"""

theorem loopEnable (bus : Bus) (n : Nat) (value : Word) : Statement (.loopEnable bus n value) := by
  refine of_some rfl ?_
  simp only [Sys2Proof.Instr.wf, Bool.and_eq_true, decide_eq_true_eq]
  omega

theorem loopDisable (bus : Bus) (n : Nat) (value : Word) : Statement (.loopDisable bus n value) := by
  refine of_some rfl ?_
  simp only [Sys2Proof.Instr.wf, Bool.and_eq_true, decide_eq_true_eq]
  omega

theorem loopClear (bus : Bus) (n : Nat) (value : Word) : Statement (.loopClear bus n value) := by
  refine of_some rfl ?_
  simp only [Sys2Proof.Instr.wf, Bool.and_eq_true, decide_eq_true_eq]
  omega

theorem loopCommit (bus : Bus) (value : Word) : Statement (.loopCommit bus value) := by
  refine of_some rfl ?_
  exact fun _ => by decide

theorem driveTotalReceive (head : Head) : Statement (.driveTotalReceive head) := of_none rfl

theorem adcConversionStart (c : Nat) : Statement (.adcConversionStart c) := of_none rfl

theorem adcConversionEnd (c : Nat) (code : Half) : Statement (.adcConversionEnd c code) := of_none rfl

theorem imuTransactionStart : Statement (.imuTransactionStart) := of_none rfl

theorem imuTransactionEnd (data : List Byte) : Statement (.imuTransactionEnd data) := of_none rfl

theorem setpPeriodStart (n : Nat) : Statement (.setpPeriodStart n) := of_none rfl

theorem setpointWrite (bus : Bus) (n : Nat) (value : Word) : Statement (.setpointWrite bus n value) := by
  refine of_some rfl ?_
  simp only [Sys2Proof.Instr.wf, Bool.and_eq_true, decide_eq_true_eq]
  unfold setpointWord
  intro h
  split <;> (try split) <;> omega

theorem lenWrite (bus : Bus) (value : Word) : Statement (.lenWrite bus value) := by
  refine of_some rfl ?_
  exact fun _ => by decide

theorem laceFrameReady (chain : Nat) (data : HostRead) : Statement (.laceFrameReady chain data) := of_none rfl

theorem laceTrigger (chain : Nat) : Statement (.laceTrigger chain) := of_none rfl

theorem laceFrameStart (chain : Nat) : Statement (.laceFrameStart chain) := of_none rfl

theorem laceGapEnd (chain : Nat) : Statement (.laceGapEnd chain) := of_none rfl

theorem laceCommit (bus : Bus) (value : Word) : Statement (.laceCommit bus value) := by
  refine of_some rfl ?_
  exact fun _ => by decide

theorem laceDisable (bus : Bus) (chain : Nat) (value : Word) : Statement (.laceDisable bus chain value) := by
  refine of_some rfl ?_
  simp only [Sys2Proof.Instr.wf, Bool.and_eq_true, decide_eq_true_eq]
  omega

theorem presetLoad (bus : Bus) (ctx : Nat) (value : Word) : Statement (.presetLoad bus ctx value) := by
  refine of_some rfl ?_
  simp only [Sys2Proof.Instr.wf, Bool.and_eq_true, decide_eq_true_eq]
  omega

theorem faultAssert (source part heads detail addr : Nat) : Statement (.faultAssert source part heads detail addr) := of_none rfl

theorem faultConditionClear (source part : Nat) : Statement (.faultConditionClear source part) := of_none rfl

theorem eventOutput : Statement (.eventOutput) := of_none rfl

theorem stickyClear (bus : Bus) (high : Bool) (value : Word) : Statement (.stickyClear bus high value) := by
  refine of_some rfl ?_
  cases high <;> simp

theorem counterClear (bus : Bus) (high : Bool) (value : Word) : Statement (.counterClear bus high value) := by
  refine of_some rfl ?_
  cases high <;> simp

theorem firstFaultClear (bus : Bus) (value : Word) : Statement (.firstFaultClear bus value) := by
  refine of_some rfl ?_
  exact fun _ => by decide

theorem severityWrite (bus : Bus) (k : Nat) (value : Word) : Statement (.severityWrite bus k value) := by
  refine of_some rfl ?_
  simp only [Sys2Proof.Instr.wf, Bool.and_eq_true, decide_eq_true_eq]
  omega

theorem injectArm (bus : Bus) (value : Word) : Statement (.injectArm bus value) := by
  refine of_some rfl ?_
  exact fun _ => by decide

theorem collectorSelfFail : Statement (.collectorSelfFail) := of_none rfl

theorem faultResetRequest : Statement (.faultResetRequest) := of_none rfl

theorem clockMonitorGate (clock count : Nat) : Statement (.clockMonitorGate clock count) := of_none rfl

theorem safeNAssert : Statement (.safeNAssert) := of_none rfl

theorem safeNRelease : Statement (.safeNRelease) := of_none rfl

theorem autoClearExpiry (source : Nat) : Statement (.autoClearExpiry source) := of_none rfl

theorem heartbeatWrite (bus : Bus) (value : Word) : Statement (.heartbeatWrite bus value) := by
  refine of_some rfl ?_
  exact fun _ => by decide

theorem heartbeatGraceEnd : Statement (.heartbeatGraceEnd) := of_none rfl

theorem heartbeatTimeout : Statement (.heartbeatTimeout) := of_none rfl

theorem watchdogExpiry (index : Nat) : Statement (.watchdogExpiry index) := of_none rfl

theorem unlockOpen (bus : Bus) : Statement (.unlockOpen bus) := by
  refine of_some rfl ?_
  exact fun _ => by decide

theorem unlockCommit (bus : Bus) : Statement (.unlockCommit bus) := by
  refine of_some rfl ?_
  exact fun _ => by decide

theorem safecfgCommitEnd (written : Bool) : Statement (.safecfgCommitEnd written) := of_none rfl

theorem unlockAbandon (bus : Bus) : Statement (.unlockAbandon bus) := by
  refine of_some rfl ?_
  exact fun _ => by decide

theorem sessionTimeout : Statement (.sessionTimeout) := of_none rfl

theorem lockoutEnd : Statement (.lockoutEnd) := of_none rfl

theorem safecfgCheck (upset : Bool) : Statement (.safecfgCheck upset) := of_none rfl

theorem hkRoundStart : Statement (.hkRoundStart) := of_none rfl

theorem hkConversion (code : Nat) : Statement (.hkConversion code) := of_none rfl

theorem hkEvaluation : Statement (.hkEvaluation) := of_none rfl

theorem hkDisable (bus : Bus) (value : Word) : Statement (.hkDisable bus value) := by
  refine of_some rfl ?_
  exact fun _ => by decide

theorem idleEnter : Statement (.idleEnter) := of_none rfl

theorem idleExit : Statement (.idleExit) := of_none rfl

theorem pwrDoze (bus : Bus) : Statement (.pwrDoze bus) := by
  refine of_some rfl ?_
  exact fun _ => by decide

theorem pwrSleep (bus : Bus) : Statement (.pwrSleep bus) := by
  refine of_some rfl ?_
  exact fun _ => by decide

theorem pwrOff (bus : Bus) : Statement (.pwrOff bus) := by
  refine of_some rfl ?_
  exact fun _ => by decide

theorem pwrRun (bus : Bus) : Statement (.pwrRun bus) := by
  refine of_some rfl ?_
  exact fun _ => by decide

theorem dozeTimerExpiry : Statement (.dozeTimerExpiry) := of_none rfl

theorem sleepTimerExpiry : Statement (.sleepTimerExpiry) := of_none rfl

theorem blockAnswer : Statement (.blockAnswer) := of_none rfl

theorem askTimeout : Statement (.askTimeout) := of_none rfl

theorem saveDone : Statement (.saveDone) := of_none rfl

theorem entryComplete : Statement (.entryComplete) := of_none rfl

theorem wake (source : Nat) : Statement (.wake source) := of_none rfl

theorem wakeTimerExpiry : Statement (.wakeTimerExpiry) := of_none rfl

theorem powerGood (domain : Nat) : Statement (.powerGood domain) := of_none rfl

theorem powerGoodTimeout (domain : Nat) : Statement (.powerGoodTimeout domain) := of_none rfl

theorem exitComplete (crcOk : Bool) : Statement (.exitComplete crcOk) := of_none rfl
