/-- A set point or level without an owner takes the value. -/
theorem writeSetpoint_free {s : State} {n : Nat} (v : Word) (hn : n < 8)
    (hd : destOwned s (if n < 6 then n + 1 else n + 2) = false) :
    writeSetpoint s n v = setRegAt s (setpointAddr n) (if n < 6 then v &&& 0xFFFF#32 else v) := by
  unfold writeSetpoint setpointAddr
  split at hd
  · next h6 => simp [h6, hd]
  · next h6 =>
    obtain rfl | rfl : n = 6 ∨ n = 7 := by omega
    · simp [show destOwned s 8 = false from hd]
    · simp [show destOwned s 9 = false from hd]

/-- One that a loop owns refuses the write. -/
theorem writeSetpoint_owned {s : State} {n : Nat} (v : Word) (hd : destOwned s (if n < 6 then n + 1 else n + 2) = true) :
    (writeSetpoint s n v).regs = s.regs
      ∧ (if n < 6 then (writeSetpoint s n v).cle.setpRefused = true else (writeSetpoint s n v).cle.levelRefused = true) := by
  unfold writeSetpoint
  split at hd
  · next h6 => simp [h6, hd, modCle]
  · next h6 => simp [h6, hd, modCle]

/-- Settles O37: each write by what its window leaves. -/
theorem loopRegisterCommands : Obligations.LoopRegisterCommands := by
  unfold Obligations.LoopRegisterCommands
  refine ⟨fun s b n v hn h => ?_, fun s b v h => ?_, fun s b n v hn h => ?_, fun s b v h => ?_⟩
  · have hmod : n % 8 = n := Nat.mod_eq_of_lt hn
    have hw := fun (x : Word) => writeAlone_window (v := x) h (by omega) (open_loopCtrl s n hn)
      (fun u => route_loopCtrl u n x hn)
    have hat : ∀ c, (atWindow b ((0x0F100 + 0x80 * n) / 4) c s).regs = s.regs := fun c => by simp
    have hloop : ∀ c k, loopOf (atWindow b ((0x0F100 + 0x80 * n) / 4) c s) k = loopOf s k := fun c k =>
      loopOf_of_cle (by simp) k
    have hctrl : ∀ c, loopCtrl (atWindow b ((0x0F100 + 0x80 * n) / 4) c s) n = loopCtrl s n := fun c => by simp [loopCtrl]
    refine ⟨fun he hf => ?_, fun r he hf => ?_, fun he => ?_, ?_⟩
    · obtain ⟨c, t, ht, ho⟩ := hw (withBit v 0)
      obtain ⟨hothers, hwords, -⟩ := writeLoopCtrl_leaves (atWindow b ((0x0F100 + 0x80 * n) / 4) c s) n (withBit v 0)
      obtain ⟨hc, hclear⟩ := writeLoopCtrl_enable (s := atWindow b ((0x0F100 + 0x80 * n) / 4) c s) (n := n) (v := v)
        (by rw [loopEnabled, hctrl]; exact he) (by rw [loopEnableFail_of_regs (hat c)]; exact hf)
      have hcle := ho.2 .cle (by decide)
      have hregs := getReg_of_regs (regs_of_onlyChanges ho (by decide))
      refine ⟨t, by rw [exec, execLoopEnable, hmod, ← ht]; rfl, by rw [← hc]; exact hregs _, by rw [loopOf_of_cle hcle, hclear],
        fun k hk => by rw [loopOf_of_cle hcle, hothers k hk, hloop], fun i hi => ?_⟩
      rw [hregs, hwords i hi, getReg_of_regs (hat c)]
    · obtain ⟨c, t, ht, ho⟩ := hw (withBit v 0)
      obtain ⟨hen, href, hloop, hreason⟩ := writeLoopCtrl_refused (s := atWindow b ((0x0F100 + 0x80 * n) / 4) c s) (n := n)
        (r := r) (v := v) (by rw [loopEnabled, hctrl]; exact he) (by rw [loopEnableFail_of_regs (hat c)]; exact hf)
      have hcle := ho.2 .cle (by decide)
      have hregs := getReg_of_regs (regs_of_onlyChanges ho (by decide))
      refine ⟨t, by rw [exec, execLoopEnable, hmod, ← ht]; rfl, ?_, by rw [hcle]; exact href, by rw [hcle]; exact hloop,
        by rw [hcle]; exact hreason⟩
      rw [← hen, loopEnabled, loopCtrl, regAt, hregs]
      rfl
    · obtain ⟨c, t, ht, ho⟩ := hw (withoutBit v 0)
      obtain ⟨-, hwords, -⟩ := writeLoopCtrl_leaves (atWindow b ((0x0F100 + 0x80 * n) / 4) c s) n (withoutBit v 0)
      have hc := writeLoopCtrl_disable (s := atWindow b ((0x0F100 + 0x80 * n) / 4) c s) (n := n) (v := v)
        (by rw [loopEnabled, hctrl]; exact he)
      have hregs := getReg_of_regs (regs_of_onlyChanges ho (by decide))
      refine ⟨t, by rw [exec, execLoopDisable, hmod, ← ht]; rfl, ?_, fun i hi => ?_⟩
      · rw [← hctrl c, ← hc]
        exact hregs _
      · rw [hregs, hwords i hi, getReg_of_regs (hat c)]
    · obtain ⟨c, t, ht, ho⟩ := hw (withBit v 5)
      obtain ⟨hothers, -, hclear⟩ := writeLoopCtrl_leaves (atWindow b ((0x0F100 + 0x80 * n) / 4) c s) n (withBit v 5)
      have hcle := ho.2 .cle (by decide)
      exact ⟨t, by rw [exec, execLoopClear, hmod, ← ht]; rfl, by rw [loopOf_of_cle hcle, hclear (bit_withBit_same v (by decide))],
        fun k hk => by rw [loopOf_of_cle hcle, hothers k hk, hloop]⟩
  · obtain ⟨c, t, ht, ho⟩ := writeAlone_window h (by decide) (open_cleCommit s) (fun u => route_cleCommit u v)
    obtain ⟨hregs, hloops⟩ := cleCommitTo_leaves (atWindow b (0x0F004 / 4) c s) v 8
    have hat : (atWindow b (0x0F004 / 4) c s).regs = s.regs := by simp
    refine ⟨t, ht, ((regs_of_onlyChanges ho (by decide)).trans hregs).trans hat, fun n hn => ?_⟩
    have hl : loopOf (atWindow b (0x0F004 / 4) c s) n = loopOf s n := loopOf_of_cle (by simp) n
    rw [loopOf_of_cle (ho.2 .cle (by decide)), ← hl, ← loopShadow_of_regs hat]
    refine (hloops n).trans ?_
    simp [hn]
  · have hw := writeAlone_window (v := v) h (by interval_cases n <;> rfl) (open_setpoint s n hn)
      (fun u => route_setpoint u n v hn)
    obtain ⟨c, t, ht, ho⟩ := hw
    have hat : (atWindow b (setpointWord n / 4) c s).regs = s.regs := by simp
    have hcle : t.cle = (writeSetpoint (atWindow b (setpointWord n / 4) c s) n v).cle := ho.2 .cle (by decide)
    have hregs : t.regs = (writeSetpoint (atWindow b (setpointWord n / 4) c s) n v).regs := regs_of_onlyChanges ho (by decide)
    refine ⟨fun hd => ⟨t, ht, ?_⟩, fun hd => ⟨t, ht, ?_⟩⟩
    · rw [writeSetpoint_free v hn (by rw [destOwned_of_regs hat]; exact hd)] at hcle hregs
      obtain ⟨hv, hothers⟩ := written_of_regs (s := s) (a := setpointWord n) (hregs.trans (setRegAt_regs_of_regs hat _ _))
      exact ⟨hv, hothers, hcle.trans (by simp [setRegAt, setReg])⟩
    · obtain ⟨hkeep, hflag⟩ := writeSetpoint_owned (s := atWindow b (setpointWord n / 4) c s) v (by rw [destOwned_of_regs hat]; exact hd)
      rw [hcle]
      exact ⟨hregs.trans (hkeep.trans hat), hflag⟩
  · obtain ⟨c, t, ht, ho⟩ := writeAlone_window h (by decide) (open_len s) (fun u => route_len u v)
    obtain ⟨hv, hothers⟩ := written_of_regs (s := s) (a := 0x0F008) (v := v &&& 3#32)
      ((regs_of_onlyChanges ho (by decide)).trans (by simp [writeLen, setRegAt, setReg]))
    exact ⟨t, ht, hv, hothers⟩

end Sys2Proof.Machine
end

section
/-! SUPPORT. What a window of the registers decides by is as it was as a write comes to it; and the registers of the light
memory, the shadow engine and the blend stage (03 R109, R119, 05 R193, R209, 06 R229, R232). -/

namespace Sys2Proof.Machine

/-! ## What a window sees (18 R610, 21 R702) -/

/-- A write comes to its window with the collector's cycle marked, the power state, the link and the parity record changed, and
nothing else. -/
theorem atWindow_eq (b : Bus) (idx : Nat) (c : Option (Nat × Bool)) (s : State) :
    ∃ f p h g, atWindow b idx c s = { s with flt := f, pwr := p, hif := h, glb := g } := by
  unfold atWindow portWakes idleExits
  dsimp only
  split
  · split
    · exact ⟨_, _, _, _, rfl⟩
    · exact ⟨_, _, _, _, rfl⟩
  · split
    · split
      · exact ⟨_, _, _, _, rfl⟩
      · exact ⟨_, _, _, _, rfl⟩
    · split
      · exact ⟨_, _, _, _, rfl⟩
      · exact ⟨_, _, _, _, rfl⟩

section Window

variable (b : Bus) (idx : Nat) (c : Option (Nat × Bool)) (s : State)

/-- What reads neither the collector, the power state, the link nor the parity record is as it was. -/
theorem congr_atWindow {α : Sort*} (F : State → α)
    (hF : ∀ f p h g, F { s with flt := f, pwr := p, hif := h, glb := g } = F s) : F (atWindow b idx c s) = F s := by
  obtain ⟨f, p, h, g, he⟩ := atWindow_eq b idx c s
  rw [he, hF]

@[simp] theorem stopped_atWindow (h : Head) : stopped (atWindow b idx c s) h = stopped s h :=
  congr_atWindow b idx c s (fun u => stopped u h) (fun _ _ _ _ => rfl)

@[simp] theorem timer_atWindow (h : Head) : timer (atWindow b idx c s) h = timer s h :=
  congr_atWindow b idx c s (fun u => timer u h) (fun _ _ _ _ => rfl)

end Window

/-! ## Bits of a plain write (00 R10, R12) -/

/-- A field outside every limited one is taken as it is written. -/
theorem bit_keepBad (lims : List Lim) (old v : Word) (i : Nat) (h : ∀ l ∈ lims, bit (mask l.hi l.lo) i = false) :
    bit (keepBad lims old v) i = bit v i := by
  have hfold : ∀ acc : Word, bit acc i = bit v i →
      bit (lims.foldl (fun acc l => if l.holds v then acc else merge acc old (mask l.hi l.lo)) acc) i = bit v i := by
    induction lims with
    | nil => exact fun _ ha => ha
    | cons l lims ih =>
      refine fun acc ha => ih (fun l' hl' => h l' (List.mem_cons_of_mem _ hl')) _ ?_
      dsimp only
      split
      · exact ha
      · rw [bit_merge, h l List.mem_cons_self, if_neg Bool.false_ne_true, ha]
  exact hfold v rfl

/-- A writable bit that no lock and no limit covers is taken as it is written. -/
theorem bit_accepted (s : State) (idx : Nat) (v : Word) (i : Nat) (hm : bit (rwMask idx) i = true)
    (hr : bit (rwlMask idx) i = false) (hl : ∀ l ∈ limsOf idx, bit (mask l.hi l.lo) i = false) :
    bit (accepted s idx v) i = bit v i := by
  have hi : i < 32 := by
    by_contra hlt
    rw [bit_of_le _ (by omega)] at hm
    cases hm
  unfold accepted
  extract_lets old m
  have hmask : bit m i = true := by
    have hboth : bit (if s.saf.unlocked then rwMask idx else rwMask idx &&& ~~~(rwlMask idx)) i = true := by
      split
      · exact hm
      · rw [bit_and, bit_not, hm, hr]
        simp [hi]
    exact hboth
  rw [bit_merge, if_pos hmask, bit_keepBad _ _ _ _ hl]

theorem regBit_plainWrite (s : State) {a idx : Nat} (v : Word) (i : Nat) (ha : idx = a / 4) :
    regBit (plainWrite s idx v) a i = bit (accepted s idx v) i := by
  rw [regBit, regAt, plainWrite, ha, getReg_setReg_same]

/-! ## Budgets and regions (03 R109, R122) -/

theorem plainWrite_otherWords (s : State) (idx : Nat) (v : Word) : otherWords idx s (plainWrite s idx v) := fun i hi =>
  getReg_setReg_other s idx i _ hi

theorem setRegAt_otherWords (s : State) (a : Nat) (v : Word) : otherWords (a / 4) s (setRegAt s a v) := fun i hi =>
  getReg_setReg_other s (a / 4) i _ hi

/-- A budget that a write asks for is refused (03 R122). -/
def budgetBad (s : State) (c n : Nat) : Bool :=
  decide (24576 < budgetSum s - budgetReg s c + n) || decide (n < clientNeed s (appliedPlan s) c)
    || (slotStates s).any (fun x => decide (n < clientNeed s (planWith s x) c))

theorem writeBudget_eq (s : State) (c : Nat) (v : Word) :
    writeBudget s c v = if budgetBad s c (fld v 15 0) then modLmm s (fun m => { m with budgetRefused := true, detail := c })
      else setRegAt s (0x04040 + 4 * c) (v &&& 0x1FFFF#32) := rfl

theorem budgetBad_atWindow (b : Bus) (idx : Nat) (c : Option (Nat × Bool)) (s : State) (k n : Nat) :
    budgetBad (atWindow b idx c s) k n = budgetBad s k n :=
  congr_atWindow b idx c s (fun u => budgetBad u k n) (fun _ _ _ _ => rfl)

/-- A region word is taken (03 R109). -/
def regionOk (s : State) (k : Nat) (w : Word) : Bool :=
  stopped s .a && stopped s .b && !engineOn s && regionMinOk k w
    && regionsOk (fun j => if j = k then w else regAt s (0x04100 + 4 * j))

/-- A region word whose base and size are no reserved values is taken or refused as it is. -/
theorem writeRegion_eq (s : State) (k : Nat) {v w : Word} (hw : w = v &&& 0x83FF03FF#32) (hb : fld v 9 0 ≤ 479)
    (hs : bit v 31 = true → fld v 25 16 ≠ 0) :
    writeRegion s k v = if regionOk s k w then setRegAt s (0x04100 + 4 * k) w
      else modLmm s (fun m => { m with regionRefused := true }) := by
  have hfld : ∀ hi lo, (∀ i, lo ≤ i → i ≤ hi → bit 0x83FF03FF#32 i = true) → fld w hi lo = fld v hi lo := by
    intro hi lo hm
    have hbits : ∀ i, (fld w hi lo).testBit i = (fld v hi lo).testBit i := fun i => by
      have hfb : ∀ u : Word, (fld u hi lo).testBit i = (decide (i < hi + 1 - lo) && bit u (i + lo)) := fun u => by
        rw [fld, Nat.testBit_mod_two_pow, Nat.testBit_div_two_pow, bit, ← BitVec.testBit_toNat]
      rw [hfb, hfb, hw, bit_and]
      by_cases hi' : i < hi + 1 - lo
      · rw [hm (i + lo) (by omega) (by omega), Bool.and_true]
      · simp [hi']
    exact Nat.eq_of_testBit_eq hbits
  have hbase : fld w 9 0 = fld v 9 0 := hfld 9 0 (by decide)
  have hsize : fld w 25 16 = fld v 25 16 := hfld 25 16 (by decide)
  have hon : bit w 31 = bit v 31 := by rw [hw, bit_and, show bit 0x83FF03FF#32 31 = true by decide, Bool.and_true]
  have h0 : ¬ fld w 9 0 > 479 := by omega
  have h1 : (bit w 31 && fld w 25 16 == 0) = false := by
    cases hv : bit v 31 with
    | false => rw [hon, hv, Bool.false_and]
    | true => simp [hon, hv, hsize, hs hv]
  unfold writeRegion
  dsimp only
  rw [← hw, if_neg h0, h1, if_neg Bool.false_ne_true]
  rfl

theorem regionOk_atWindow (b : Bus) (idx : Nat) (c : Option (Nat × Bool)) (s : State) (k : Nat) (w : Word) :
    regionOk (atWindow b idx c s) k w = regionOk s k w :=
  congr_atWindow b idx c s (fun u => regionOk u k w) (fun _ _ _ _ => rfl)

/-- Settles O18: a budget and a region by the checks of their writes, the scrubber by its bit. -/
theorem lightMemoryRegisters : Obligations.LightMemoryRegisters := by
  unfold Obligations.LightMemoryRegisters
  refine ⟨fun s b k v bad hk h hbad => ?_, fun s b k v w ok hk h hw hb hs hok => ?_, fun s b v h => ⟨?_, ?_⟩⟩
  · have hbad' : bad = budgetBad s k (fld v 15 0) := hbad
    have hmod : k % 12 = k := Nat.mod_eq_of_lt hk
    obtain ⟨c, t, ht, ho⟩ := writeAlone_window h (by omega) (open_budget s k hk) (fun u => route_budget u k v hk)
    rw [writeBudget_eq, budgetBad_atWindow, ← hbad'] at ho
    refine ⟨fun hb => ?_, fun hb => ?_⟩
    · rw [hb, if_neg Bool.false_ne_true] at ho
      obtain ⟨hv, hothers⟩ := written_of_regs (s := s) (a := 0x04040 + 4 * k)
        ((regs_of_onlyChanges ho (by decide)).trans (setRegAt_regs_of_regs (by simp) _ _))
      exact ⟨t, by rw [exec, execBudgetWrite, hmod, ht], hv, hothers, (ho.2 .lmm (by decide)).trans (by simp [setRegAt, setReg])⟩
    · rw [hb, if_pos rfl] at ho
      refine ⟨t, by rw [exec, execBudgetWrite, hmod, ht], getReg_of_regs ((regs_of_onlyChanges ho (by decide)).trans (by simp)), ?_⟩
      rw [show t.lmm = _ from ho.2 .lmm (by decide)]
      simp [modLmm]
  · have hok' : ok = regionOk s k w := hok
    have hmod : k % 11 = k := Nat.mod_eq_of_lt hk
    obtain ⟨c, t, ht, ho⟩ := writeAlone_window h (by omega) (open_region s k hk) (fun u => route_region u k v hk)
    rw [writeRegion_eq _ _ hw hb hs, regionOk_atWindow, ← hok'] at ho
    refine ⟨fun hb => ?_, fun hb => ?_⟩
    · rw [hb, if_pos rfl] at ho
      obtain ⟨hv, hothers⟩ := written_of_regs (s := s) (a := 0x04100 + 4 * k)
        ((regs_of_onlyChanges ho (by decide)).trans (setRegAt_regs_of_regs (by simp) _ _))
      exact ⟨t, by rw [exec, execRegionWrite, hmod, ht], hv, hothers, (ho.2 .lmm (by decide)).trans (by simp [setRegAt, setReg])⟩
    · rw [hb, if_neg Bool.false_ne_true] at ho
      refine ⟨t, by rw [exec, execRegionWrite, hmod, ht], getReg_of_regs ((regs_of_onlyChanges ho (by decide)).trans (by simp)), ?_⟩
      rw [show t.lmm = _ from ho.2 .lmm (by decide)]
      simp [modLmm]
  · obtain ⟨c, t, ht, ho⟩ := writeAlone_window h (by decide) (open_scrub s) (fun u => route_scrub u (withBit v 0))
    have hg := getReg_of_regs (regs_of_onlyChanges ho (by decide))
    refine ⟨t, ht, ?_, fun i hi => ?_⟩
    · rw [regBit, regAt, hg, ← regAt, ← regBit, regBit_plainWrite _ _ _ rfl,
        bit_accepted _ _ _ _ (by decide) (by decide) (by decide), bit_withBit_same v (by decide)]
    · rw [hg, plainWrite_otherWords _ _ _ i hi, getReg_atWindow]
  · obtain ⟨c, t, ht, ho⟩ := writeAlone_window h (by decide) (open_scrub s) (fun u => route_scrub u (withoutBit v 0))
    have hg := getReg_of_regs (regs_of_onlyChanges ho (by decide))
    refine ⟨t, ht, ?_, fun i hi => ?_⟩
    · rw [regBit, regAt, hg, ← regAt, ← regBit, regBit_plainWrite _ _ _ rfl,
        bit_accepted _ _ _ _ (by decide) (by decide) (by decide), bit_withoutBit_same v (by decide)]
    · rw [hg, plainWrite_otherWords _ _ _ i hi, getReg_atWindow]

"""

#### What to produce:
From the records above, retype only the lines starting at the line that contains "theorem dozeTimerExpiry : Statement" and ending at the line that contains "theorem askTimeout : Statement", both included.

#### Response:
theorem dozeTimerExpiry : Statement (.dozeTimerExpiry) := of_none rfl

theorem sleepTimerExpiry : Statement (.sleepTimerExpiry) := of_none rfl

theorem blockAnswer : Statement (.blockAnswer) := of_none rfl

theorem askTimeout : Statement (.askTimeout) := of_none rfl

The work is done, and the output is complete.